* **What the task requires**
Lines from the top of the entries down to the line with "seen place s" must be set down exactly as they stand, with both ends retained.

* **The records**

-- ==== Sys2Proof/Machine/Dispatch.lean ====
section
/-!
DEFINITION. The meaning of every command: one arm, one direct call, for each constructor of Instr.
-/

namespace Sys2Proof.Machine

def exec (i : Instr) (s : State) : Host.Outcome State Fault Refusal :=
  match i with
  | .runSet w => Sys2Proof.Machine.execRunSet w s
  | .runClear w => Sys2Proof.Machine.execRunClear w s
  | .segEnableSet g w => Sys2Proof.Machine.execSegEnableSet g w s
  | .segEnableClear g w => Sys2Proof.Machine.execSegEnableClear g w s
  | .swapSet w => Sys2Proof.Machine.execSwapSet w s
  | .swapClear w => Sys2Proof.Machine.execSwapClear w s
  | .attnEnable w => Sys2Proof.Machine.execAttnEnable w s
  | .softReset w onBus => Sys2Proof.Machine.execSoftReset w onBus s
  | .attentionClear w => Sys2Proof.Machine.execAttentionClear w s
  | .nudge w => Sys2Proof.Machine.execNudge w s
  | .anchorAddressWrite half w => Sys2Proof.Machine.execAnchorAddressWrite half w s
  | .registerWriteIgnored offset size v => Sys2Proof.Machine.execRegisterWriteIgnored offset size v s
  | .rstnAssert reached => Sys2Proof.Machine.execRstnAssert reached s
  | .rstnRelease => Sys2Proof.Machine.execRstnRelease s
  | .leadInHeard edge => Sys2Proof.Machine.execLeadInHeard edge s
  | .leadInVoid g => Sys2Proof.Machine.execLeadInVoid g s
  | .leadInQualified g => Sys2Proof.Machine.execLeadInQualified g s
  | .stuckLine g => Sys2Proof.Machine.execStuckLine g s
  | .lineReleased g => Sys2Proof.Machine.execLineReleased g s
  | .releasedRun g k => Sys2Proof.Machine.execReleasedRun g k s
  | .paceMeasured edge edges => Sys2Proof.Machine.execPaceMeasured edge edges s
  | .paceClash clash => Sys2Proof.Machine.execPaceClash clash s
  | .contentionLost seen k => Sys2Proof.Machine.execContentionLost seen k s
  | .contentionWon seen => Sys2Proof.Machine.execContentionWon seen s
  | .bitError seen place => Sys2Proof.Machine.execBitError seen place s
  | .tagComplete seen tag => Sys2Proof.Machine.execTagComplete seen tag s
  | .telegramEnd g tail line => Sys2Proof.Machine.execTelegramEnd g tail line s
  | .telegramPassed g bits line => Sys2Proof.Machine.execTelegramPassed g bits line s
  | .receiptSeen seen => Sys2Proof.Machine.execReceiptSeen seen s
  | .receiptNotSeen seen => Sys2Proof.Machine.execReceiptNotSeen seen s
  | .framerOutsideTelegram g found => Sys2Proof.Machine.execFramerOutsideTelegram g found s
  | .expiry c => Sys2Proof.Machine.execExpiry c s
  | .lookTimerExpiry => Sys2Proof.Machine.execLookTimerExpiry s
  | .jobGrant => Sys2Proof.Machine.execJobGrant s
  | .anchorJobEnd => Sys2Proof.Machine.execAnchorJobEnd s
  | .settingsReadEnd => Sys2Proof.Machine.execSettingsReadEnd s
  | .fetchJobEnd => Sys2Proof.Machine.execFetchJobEnd s
  | .completionJobEnd => Sys2Proof.Machine.execCompletionJobEnd s
  | .deliveryJobEnd => Sys2Proof.Machine.execDeliveryJobEnd s
  | .streamLookJobEnd => Sys2Proof.Machine.execStreamLookJobEnd s
  | .tableJobEnd => Sys2Proof.Machine.execTableJobEnd s
  | .tallyJobEnd => Sys2Proof.Machine.execTallyJobEnd s
  | .closingTallyJobEnd => Sys2Proof.Machine.execClosingTallyJobEnd s
  | .memoryFault kind reached => Sys2Proof.Machine.execMemoryFault kind reached s
  | .accessTimeout reached => Sys2Proof.Machine.execAccessTimeout reached s
  | .hostMemoryWrite addr bytes => Sys2Proof.Machine.execHostMemoryWrite addr bytes s
  | .linkUpChange up => Sys2Proof.Machine.execLinkUpChange up s
  | .messageSendingEnabledChange enabled => Sys2Proof.Machine.execMessageSendingEnabledChange enabled s
  | .timebaseAdvance => Sys2Proof.Machine.execTimebaseAdvance s

end Sys2Proof.Machine
end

* **Exercise solution**
-- ==== Sys2Proof/Machine/Dispatch.lean ====
section
/-!
DEFINITION. The meaning of every command: one arm, one direct call, for each constructor of Instr.
-/

namespace Sys2Proof.Machine

def exec (i : Instr) (s : State) : Host.Outcome State Fault Refusal :=
  match i with
  | .runSet w => Sys2Proof.Machine.execRunSet w s
  | .runClear w => Sys2Proof.Machine.execRunClear w s
  | .segEnableSet g w => Sys2Proof.Machine.execSegEnableSet g w s
  | .segEnableClear g w => Sys2Proof.Machine.execSegEnableClear g w s
  | .swapSet w => Sys2Proof.Machine.execSwapSet w s
  | .swapClear w => Sys2Proof.Machine.execSwapClear w s
  | .attnEnable w => Sys2Proof.Machine.execAttnEnable w s
  | .softReset w onBus => Sys2Proof.Machine.execSoftReset w onBus s
  | .attentionClear w => Sys2Proof.Machine.execAttentionClear w s
  | .nudge w => Sys2Proof.Machine.execNudge w s
  | .anchorAddressWrite half w => Sys2Proof.Machine.execAnchorAddressWrite half w s
  | .registerWriteIgnored offset size v => Sys2Proof.Machine.execRegisterWriteIgnored offset size v s
  | .rstnAssert reached => Sys2Proof.Machine.execRstnAssert reached s
  | .rstnRelease => Sys2Proof.Machine.execRstnRelease s
  | .leadInHeard edge => Sys2Proof.Machine.execLeadInHeard edge s
  | .leadInVoid g => Sys2Proof.Machine.execLeadInVoid g s
  | .leadInQualified g => Sys2Proof.Machine.execLeadInQualified g s
  | .stuckLine g => Sys2Proof.Machine.execStuckLine g s
  | .lineReleased g => Sys2Proof.Machine.execLineReleased g s
  | .releasedRun g k => Sys2Proof.Machine.execReleasedRun g k s
  | .paceMeasured edge edges => Sys2Proof.Machine.execPaceMeasured edge edges s
  | .paceClash clash => Sys2Proof.Machine.execPaceClash clash s
  | .contentionLost seen k => Sys2Proof.Machine.execContentionLost seen k s
  | .contentionWon seen => Sys2Proof.Machine.execContentionWon seen s
  | .bitError seen place => Sys2Proof.Machine.execBitError seen place s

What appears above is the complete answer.